Switch Mode

Lima Gerbang Abadi Bab 1541

Penjara Jiwa (Bagian 1)

Akhirnya, mereka bertiga, karena kesal, menggeledah gua kultivator jahat itu dan mendapatkan teknik kultivasi. Mereka kemudian mengetahui bahwa kultivator jahat itu sebenarnya adalah kultivator jiwa misterius.

Terlebih lagi, karena kultivasinya hanya berada di tingkat kelima Kondensasi Qi, dia belum mengkultivasi jejak jiwa; jika tidak, mereka bertiga mungkin akan binasa bersamanya.

Fakta ini membuat mereka bertiga dipenuhi kegembiraan dan kekaguman yang luar biasa atas kekuatan lawan mereka.

Kakak tertua memiliki Akar Spiritual Bumi, yang akan membuatnya memenuhi syarat sebagai murid inti bahkan di sekte besar.

Oleh karena itu, ketika ditangkap, kultivasi kakak tertua juga berada di tingkat kelima Kondensasi Qi, sedangkan saudara kedua dan ketiga berada di tingkat ketiga.

Namun, mengingat pertempuran mereka dengan kultivator jahat ini, mereka bertiga dipenuhi rasa takut.

Bahkan dengan upaya gabungan mereka, mereka bertiga tidak dapat bertahan tiga napas melawan lawan mereka. Rasa sakit yang luar biasa menusuk jiwa mereka, menyebabkan mereka kehilangan kesadaran dan ditangkap!

Ini menunjukkan betapa dahsyatnya teknik kultivasi jiwa ini.

Setelah mendapatkan teknik tersebut, ketiganya segera melarikan diri jauh. Kemudian, dengan mengandalkan teknik itu, mereka memulai perjalanan kultivasi mereka, terus maju dalam level mereka.
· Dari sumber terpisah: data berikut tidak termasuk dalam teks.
/-! ## Tables (R342, R351, R360) -/

/-- A write of some entries of a route word, one by one: an entry that routes to a port of another owner stays as it was (R360). -/
def State.writeRoute (s : State) (p : Part) (i : Nat) (v : Word) (entries : List Nat) : State :=
  let k := K.FAB_ROUTE p i
  entries.foldl (fun s j =>
    let e := fld v (8 * j) 8
    if e.testBit 7 && s.portOwner ⟨e % 16, by omega⟩ != some p then s.setRb (K.FAB_PART p) F.FAB_PART_REFUSED true
    else s.setReg k (setFld (s.reg k) (8 * j) 8 (e % 16 + (if e.testBit 7 then 128 else 0)))) s

/-- FAB_ROUTE_WRITE (R360). -/
def execFabRouteWrite (p : Part) (i : BitVec 10) (v : Word) (s : State) : Out := .next (s.writeRoute p i.toNat v (List.range 8))

/-- A write of FAB_TREE: ignored while an epoch is in force (R351). -/
def State.writeTree (s : State) (p : Part) (v : Word) : State :=
  if s.epochOn p then s.setRb (K.FAB_PART p) F.FAB_PART_REFUSED true else s.writeReg (K.FAB_TREE p) false v

/-- FAB_TREE_WRITE (R351). -/
def execFabTreeWrite (p : Part) (v : Word) (s : State) : Out := .next (s.writeTree p v)

end Sys2Proof.Machine
end

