/-- O32 (R110, R111, R174, R175, R191, R223, R279, R572, R573). WDG_BEGIN, SCR_BEGIN and HAUL_BEGIN assign the next
instruction of their queue a unit: where it breaks no check it leaves the queue and is in progress with the words it
has to read; where it breaks one, the first fault in the order of R573 is taken and the queue keeps it, assigned to
that unit (R572). SCR.OPT captures its parameter block first. -/
def Obligations.EnginesBegin : Prop :=
  ∀ (s : State) (b : Bid) (e : Entry) (u : Nat), s.pwr.mainOn = true →
    (s.queueRuns b 4 = true → s.nextHead b 4 = some (e, u) →
      (firstFault (s.wedgeChecks b e u) = none →
        Begins (.wdgBegin b) s s b 4 e u ((e.tensor 0).reads (if e.isExport then some 0 else none)))
      ∧ ∀ c, firstFault (s.wedgeChecks b e u) = some c → exec (.wdgBegin b) s = .next ((s.assign b 4).faultHead (e.at_ b 4 u) c))
    ∧ (s.queueRuns b 1 = true → s.nextHead b 1 = some (e, u) →
      (firstFault (s.haulChecks b e u) = none →
        Begins (.haulBegin b) s s b 1 e u ((e.tensor (if isIndexed e then 2 else 0)).reads none))
      ∧ ∀ c, firstFault (s.haulChecks b e u) = some c → exec (.haulBegin b) s = .next ((s.assign b 1).faultHead (e.at_ b 1 u) c))
    ∧ (s.queueRuns b 5 = true → s.nextHead b 5 = some (e, u) →
      (e.isOpt = false → firstFault (s.screenChecks b e u) = none →
        Begins (.scrBegin b) s s b 5 e u ((scrSrc e.scr).flatMap fun i => (e.tensor i).reads none))
      ∧ (∀ c, firstFault (s.screenChecks b e u) = some c → exec (.scrBegin b) s = .next ((s.assign b 5).faultHead (e.at_ b 5 u) c))
      ∧ ∀ g s' rest, e.isOpt = true → firstFault (s.screenChecks b e u) = none →
        State.readAll (e.who s b 5 u) ((wordsOf (e.rs.getD 0 0).toNat 64).map fun n => ⟨n, 2, none, 1⟩) [] s = (.ok g s', rest) →
        ((paramWords g (e.rs.getD 0 0).toNat).getD 10 0 = 0 →
          (∃ v ∈ (paramWords g (e.rs.getD 0 0).toNat).take 10, (dec32 v.toNat).isFinite = false) →
          exec (.scrBegin b) s = .next ((s'.assign b 5).faultHead (e.at_ b 5 u) .descInvalid))
        ∧ ((∀ v ∈ (paramWords g (e.rs.getD 0 0).toNat).take 10, (dec32 v.toNat).isFinite = true) → s'.pwr.mainOn = true →
          s'.queueRuns b 5 = true → s'.nextHead b 5 = some (e, u) → firstFault (s'.screenChecks b e u) = none →
          Begins (.scrBegin b) s s' b 5 e u ((scrSrc e.scr).flatMap fun i => (e.tensor i).reads none)))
Ketiganya tak diragukan lagi adalah para jenius, yang tidak kesulitan dalam mengkultivasi teknik keabadian.

Awalnya, seni bela diri pada dasarnya adalah bentuk kultivasi yang memanfaatkan kekuatan langit dan bumi; bahkan jika seseorang dapat membelah gunung dan menghancurkan batu, itu hanyalah terobosan diri sendiri.

Namun, dengan fondasi yang kokoh dan pemahaman mereka tentang teknik tersebut, dikombinasikan dengan metode kultivasi mental seni bela diri asli mereka dan teknik keabadian yang awalnya mereka latih, mereka secara bertahap mengembangkan ide-ide baru.
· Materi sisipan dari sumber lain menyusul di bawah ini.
theorem execScrMapSqrt_keeps {s0 : State} {h0 : Issue} {ssel : BitVec 2} {da : BitVec 4} {dd : BitVec 4}
    {tid : BitVec 32} {s : State} (h : Keeps s0 s) :
    OutKeeps s0 (execScrMapSqrt h0 ssel da dd tid s) := by
  unfold execScrMapSqrt
  try dsimp only
  with_reducible repeat'
    (first
      | intro _ | assumption | apply OutKeeps.next | exact DispKeeps.stall | exact DispKeeps.fault
      | apply DispKeeps.failed | apply DispKeeps.done | apply DispKeeps.marked | apply DispKeeps.jump
      | apply issue_keeps | apply dispatchMap_keeps)

theorem execScrMapRecip_keeps {s0 : State} {h0 : Issue} {ssel : BitVec 2} {da : BitVec 4} {dd : BitVec 4}
    {tid : BitVec 32} {s : State} (h : Keeps s0 s) :
    OutKeeps s0 (execScrMapRecip h0 ssel da dd tid s) := by
  unfold execScrMapRecip
  try dsimp only
  with_reducible repeat'
    (first
      | intro _ | assumption | apply OutKeeps.next | exact DispKeeps.stall | exact DispKeeps.fault
      | apply DispKeeps.failed | apply DispKeeps.done | apply DispKeeps.marked | apply DispKeeps.jump
      | apply issue_keeps | apply dispatchMap_keeps)

theorem execScrMapRsqrt_keeps {s0 : State} {h0 : Issue} {ssel : BitVec 2} {da : BitVec 4} {dd : BitVec 4}
    {tid : BitVec 32} {s : State} (h : Keeps s0 s) :
    OutKeeps s0 (execScrMapRsqrt h0 ssel da dd tid s) := by
  unfold execScrMapRsqrt
  try dsimp only
  with_reducible repeat'
    (first
      | intro _ | assumption | apply OutKeeps.next | exact DispKeeps.stall | exact DispKeeps.fault
      | apply DispKeeps.failed | apply DispKeeps.done | apply DispKeeps.marked | apply DispKeeps.jump
      | apply issue_keeps | apply dispatchMap_keeps)

theorem execScrMapRsum_keeps {s0 : State} {h0 : Issue} {ssel : BitVec 2} {da : BitVec 4} {dd : BitVec 4}
    {tid : BitVec 32} {s : State} (h : Keeps s0 s) :
    OutKeeps s0 (execScrMapRsum h0 ssel da dd tid s) := by
  unfold execScrMapRsum
  try dsimp only
  with_reducible repeat'
    (first
      | intro _ | assumption | apply OutKeeps.next | exact DispKeeps.stall | exact DispKeeps.fault
      | apply DispKeeps.failed | apply DispKeeps.done | apply DispKeeps.marked | apply DispKeeps.jump
      | apply issue_keeps | apply dispatchMap_keeps)

theorem execScrMapRssq_keeps {s0 : State} {h0 : Issue} {ssel : BitVec 2} {da : BitVec 4} {dd : BitVec 4}
    {tid : BitVec 32} {s : State} (h : Keeps s0 s) :
    OutKeeps s0 (execScrMapRssq h0 ssel da dd tid s) := by
  unfold execScrMapRssq
  try dsimp only
  with_reducible repeat'
    (first
      | intro _ | assumption | apply OutKeeps.next | exact DispKeeps.stall | exact DispKeeps.fault
      | apply DispKeeps.failed | apply DispKeeps.done | apply DispKeeps.marked | apply DispKeeps.jump
      | apply issue_keeps | apply dispatchMap_keeps)

theorem execScrMapRmax_keeps {s0 : State} {h0 : Issue} {ssel : BitVec 2} {da : BitVec 4} {dd : BitVec 4}
    {tid : BitVec 32} {s : State} (h : Keeps s0 s) :
    OutKeeps s0 (execScrMapRmax h0 ssel da dd tid s) := by
  unfold execScrMapRmax
  try dsimp only
  with_reducible repeat'
    (first
      | intro _ | assumption | apply OutKeeps.next | exact DispKeeps.stall | exact DispKeeps.fault
      | apply DispKeeps.failed | apply DispKeeps.done | apply DispKeeps.marked | apply DispKeeps.jump
      | apply issue_keeps | apply dispatchMap_keeps)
Sambil mempelajari teknik tersebut, ketiganya juga memanfaatkan waktu luang mereka untuk pergi ke pasar dan tempat perdagangan, mencari teknik lain sebagai referensi.

Setelah kembali, mereka melanjutkan penelitian mereka tahun demi tahun. Ketiganya sering berkumpul untuk bertukar dan menyempurnakan ide-ide mereka dan menguji hasilnya, secara bertahap meningkatkan dan menyempurnakan teknik tersebut.

Inilah prototipe awal dari “Transformasi Jiwa Suci”!

Kakak tertua dan ketiga memberikan kontribusi terbesar, yang satu ahli dalam seni bela diri dan yang lainnya dalam sastra, terus-menerus menyempurnakan dan memoles metode Taoisme Jiwa Yang dan Roh Yang.

Namun, kakak kedua menyukai formasi, menghabiskan separuh waktunya untuk itu.

Meskipun demikian, mereka bertiga hanya mencapai tahap Inti Emas. Mereka tidak dapat lagi maju dalam kultivasi mereka.

Hal ini membuat mereka merasa bahwa mencapai tahap Jiwa Baru sangat tidak mungkin, dan bahwa hidup mereka mungkin berakhir di tahap Inti Emas, diikuti oleh kematian mereka.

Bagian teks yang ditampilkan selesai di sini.